Lorenz Attractor

thingiverse

A 3D rendering of the Lorenz attractor emerges by traversing the parametric path multiple times around each loop and thickening it to form a solid shape. The design begins in Sage, where the program is exported as an X3D file. This resulting file is then edited in Blender to remove any artifacts left behind by Sage, such as a cube of lines surrounding the figure. Next, the X3D file is exported again, this time as an STL file, which is imported into Cura. Here, the figure is scaled up because graph units in Sage are converted to millimeters in Cura. The figure is then situated on the print platform, and the STL file is exported once more to form the STL thing file.

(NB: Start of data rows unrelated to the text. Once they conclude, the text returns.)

theorem modEv {f : Events → Events} (hf : (f t.ev).inbox.length ≤ max t.ev.inbox.length 16) (h : Keeps s t) :
    Keeps s (t.modEv f) := by
  refine ⟨fun b => ?_, h.windows, h.ids, h.agent, h.queue, h.straps, h.serial, h.pin⟩
  obtain ⟨b1, b2, b3, b4, b5, b6, b7⟩ := h.bounded b
  exact ⟨b1, b2, b3, b4, b5, by simp only [State.modEv_ev]; omega, b7⟩

theorem modEvSame {f : Events → Events} (hf : ∀ e, (f e).inbox = e.inbox := by intro e; rfl) (h : Keeps s t) :
    Keeps s (t.modEv f) := h.modEv (by rw [hf]; exact Nat.le_max_left _ _)

theorem modInbSame {f : Inbound → Inbound} (hf : ∀ e, (f e).queue = e.queue := by intro e; rfl) (h : Keeps s t) :
    Keeps s (t.modInb f) := h.modInb (by rw [hf]; exact Nat.le_max_left _ _)

theorem countPort {f : PortCounters → PortCounters} (h : Keeps s t) : Keeps s (t.countPort f) := h.modPort
theorem countEn {f : EnumCounters → EnumCounters} (h : Keeps s t) : Keeps s (t.countEn f) := h.modEn id
theorem countRt {f : TrackerCounters → TrackerCounters} (h : Keeps s t) : Keeps s (t.countRt f) := h.modRt
theorem countOrd {f : OrderingCounters → OrderingCounters} (h : Keeps s t) : Keeps s (t.countOrd f) := h.modOrd
theorem countLt {f : LocalCounters → LocalCounters} (h : Keeps s t) : Keeps s (t.countLt f) := h.modLt
theorem countInb {f : InboundCounters → InboundCounters} (h : Keeps s t) : Keeps s (t.countInb f) :=
  h.modInb (Nat.le_max_left _ _)
theorem countAg {f : AgentCounters → AgentCounters} (h : Keeps s t) : Keeps s (t.countAg f) := h.modAg
theorem countBm {f : MoverCounters → MoverCounters} (h : Keeps s t) : Keeps s (t.countBm f) := h.modBm
theorem countEv {f : EventCounters → EventCounters} (h : Keeps s t) : Keeps s (t.countEv f) :=
  h.modEv (Nat.le_max_left _ _)
theorem countDiscarded {n : Nat} (h : Keeps s t) : Keeps s (t.countDiscarded n) := h.countPort

theorem begin (h : Keeps s t) : Keeps s t.begin :=
  ⟨h.bounded, h.windows, h.ids, h.agent, h.queue, h.straps, h.serial, h.pin⟩

theorem fire {c : EventCode} (h : Keeps s t) : Keeps s (t.fire c) :=
  ⟨h.bounded, h.windows, h.ids, h.agent, h.queue, h.straps, h.serial, h.pin⟩

theorem setLeft {l : List Purpose} (h : Keeps s t) : Keeps s { t with left := l } :=
  ⟨h.bounded, h.windows, h.ids, h.agent, h.queue, h.straps, h.serial, h.pin⟩

theorem setAsks {l : List Originator} (h : Keeps s t) : Keeps s { t with asks := l } :=
  ⟨h.bounded, h.windows, h.ids, h.agent, h.queue, h.straps, h.serial, h.pin⟩

theorem raiseAsk {o : Originator} (h : Keeps s t) : Keeps s (t.raiseAsk o) := h.setAsks

theorem setFirings {l : List EventCode} (h : Keeps s t) : Keeps s { t with firings := l } :=
  ⟨h.bounded, h.windows, h.ids, h.agent, h.queue, h.straps, h.serial, h.pin⟩

/-! ### Ops -/

theorem recordFault {r : FaultRecord} (h : Keeps s t) : Keeps s (t.recordFault r) := by
  refine (h.modAg' (fun b c => ?_) fun a => ?_).fire
  · split
    · rename_i hl
      exact ⟨by simp [faultQueueSize] at hl ⊢; omega, c⟩
    · exact ⟨b, by simp⟩
  · split <;> exact a

theorem recordFaults {rs : List FaultRecord} (h : Keeps s t) : Keeps s (t.recordFaults rs) :=
  h.foldl (fun s _ => (refl s).recordFault) rs

theorem reportLeft {p : Purpose} (h : Keeps s t) : Keeps s (t.reportLeft p) := by
  cases p
  · exact h
  · exact h.setLeft
  · exact h.setLeft

/-- A response is inserted where there is room for it. -/
theorem insertResponse {r : Response} (hr : t.responseRoom = true) (h : Keeps s t) :
    Keeps s (t.insertResponse r) := by
  unfold State.insertResponse
  split
  · refine h.modPort' fun a _ c d => ⟨a, ?_, c, d⟩
    have hl := State.responseRoom_iff.1 hr
    simpa using hl
  · exact h.countDiscarded.reportLeft

theorem placeResponse {r : Response} (e : t.placeResponse r = some u) (h : Keeps s t) : Keeps s u := by
  unfold State.placeResponse at e
  split at e
  · cases e; exact h.insertResponse (by assumption)
  · cases e

theorem presentControl {f : Frame} (h : Keeps s t) : Keeps s (t.presentControl f) := by
  unfold State.presentControl
  split
  · exact h.modPort
  · split
    · exact h.countDiscarded
    · exact h.modPort.countDiscarded

theorem agentPlace {f : Frame} {p : Purpose} (h : Keeps s t) : Keeps s (t.agentPlace f p) := by
  unfold State.agentPlace
  split
  · rename_i e
    exact (h.placeResponse e).modRun (fun _ => ⟨rfl, rfl⟩) fun _ =>
      ⟨fun x => if_pos x, fun x => by cases x⟩
  · exact h.modRun (fun _ => ⟨rfl, rfl⟩) fun _ => ⟨fun _ => rfl, fun _ => rfl⟩

theorem reportDrained {w : WindowTable} {i : Fin 16} (h : Keeps s t) : Keeps s (t.reportDrained w i) := by
  unfold State.reportDrained
  split
  · split
    · exact h.modAg.agentPlace
    · exact h
  · exact h

end Keeps

/-! ### Windows -/

/-- An outbound entry that `f` gives its place in no wider a range, and sound, keeps the tables sound. -/
theorem WindowsSound.modOwt {w : WindowTables} {i : Fin 16} {f : OwtEntry → OwtEntry} (h : WindowsSound w)
    (hs : (w.owt.get i).sound → (f (w.owt.get i)).sound)
    (he : (w.owt.get i).state = .empty → (f (w.owt.get i)).state = .empty)
    (hb : (f (w.owt.get i)).localBase = (w.owt.get i).localBase)
    (hk : (f (w.owt.get i)).sizeExp = (w.owt.get i).sizeExp) :
    WindowsSound { w with owt := modAt w.owt i f } := by
  obtain ⟨h1, h2, h3, h4⟩ := h
  refine ⟨fun j => ?_, h2, fun j k hjk => ?_, h4⟩
  · rw [get_modAt]; split
    · rename_i e; subst e; exact hs (h1 _)
    · exact h1 j
  · have := h3 j k hjk
    unfold OwtEntry.apart at *
    rw [get_modAt, get_modAt]
    split <;> split
    · rename_i a b; exact absurd (a.symm.trans b) hjk
    · rename_i a _; subst a; rw [hb, hk]; exact this.imp he id
    · rename_i _ a; subst a; rw [hb, hk]; exact this.imp id (fun x => x.imp he id)
    · exact this

/-- An inbound entry that `f` gives its place in no wider a range, and sound, keeps the tables sound. -/
theorem WindowsSound.modIwt {w : WindowTables} {i : Fin 16} {f : IwtEntry → IwtEntry} (h : WindowsSound w)
    (hs : (w.iwt.get i).sound → (f (w.iwt.get i)).sound)
    (he : (w.iwt.get i).state = .empty → (f (w.iwt.get i)).state = .empty)
    (hb : (f (w.iwt.get i)).ringBase = (w.iwt.get i).ringBase)
    (hk : (f (w.iwt.get i)).sizeExp = (w.iwt.get i).sizeExp) :
    WindowsSound { w with iwt := modAt w.iwt i f } := by
  obtain ⟨h1, h2, h3, h4⟩ := h
  refine ⟨h1, fun j => ?_, h3, fun j k hjk => ?_⟩
  · rw [get_modAt]; split
    · rename_i e; subst e; exact hs (h2 _)
    · exact h2 j
  · have := h4 j k hjk
    unfold IwtEntry.apart at *
    rw [get_modAt, get_modAt]
    split <;> split
    · rename_i a b; exact absurd (a.symm.trans b) hjk
    · rename_i a _; subst a; rw [hb, hk]; exact this.imp he id
    · rename_i _ a; subst a; rw [hb, hk]; exact this.imp id (fun x => x.imp he id)
    · exact this
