-- ==== Sys2Proof/Laws/KeepsCommands.lean ====
section
/-! SUPPORT. What the operations of the inbound side, the local target, the resets, the end of an event, the agent, the
page and the port keep. -/

-- Proofs one after another: run side by side in one file, they wait for each other in too many threads.
set_option Elab.async false

namespace Sys2Proof.Machine.Keeps

variable {s t u : State}

/-! ### Admission and the receive sequence check -/

theorem overrun (h : Keeps s t) : Keeps s t.overrun := h.countInb

theorem placeRefusal {f : Frame} {r : Ref} {c : BitVec 4} (hr : t.responseRoom = true) (h : Keeps s t) :
    Keeps s (t.placeRefusal f r c) := h.insertResponse hr

theorem admitEntry {k : InboundKind} {f : Frame} {r : Ref} {p : Span} {w : Fin 16} (hr : t.responseRoom = true)
    (hq : t.inb.queue.length < inboundQueueSize) (h : Keeps s t) : Keeps s (t.admitEntry k f r p w) := by
  have h1 : Keeps s (t.modInb fun i => { i with queue := i.queue ++ [t.inboundEntry k f r p w] }) := by
    refine h.modInb ?_
    simp [inboundQueueSize] at hq ⊢
    omega
  unfold State.admitEntry
  dsimp only
  split
  · exact h1.riseIwt.countInb.insertResponse hr
  · exact h1.riseIwt.countInb

theorem admission {k : InboundKind} {f : Frame} {r : Ref} {p : Span} (h : Keeps s t) :
    Keeps s (t.admission k f r p).1 := by
  unfold State.admission
  split
  · exact h.overrun
  · rename_i hr
    have hr : t.responseRoom = true := by simpa using hr
    split
    · exact h.countInb.placeRefusal hr
    · exact h.countInb.placeRefusal hr
    · split
      · rename_i hq
        exact h.admitEntry hr hq
      · exact h.countInb.placeRefusal hr

theorem modRecv {n : NodeId} {f : RecvEntry → RecvEntry} (h : Keeps s t) : Keeps s (t.modRecv n f) := h.modOrd

theorem takenInOrder {n : NodeId} {q : Seq} {a : Admission} (h : Keeps s t) : Keeps s (t.takenInOrder n q a) := by
  cases a
  · exact h.modRecv
  · exact h.modRecv
  · exact h
  · exact h

theorem takenSync {n : NodeId} {r : Ref} {q : Seq} {a : Admission} (h : Keeps s t) :
    Keeps s (t.takenSync n r q a) := by
  cases a <;> dsimp only [State.takenSync]
  · exact h.modRecv.countOrd
  · exact h.modRecv.countOrd
  · exact h
  · exact h

theorem seqAnswer {f : Frame} {b : Body} {g : OrderingCounters → OrderingCounters} (h : Keeps s t) :
    Keeps s (t.seqAnswer f b g) := by
  unfold State.seqAnswer
  split
  · rename_i e; exact (h.placeResponse e).countOrd
  · exact h.overrun

theorem takePosted {f : Frame} {r : Ref} {p : Span} {q : Seq} {b : Bool} (h : Keeps s t) :
    Keeps s (t.takePosted f r p q b) := by
  unfold State.takePosted
  dsimp only
  split
  · exact h.seqAnswer
  · exact h.seqAnswer
  · exact h.admission.takenInOrder
  · exact h.admission.takenSync

/-! ### The local master -/

theorem takeBus (h : Keeps s t) : Keeps s t.takeBus := by
  unfold State.takeBus
  split
  · exact h.modInbSame
  · exact h

theorem answerOrHold {a : Option Frame} (h : Keeps s t) : Keeps s (t.answerOrHold a) := by
  unfold State.answerOrHold
  split
  · exact h
  · split
    · rename_i e; exact h.placeResponse e
    · exact h.modInbSame

theorem leaveQueue {e : InboundEntry} (h : Keeps s t) : Keeps s (t.leaveQueue e) := by
  refine (h.modInb ?_).fallIwt
  simp

theorem dropTransaction (h : Keeps s t) : Keeps s t.dropTransaction := h.modInbSame

theorem inboundDone {w : List Word} (h : Keeps s t) : Keeps s (t.inboundDone w) := by
  unfold State.inboundDone
  split
  · exact h
  · exact h.leaveQueue.answerOrHold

The Sage code used to generate this 3D model is as follows: x, y, z, t = var('x, y, z, t') sigma = 10 rho = 28 beta = 8 / 3 lorenz = [sigma * (y - x), x * (rho - z) - y, x * y - beta * z] s = desolve_system_rk4(lorenz, [x, y, z], ics=[0, 0, 1, 21.5], ivar=t, end_points=10, step=0.05) sol = [[q[1], q[2], q[3]] for q in s] p = Graphics() p += line3d(sol, thickness=27, corner_cutoff=0.05) p.show() As Sage is based on Python, be sure to check the line breaks carefully. This code utilizes the built-in Runge-Kutta version of the desolve() method. The outcome is a list of points providing a parametric representation of the solution curve, which is plotted here using line3d() with "thickness" set high enough to make the figure appear solid.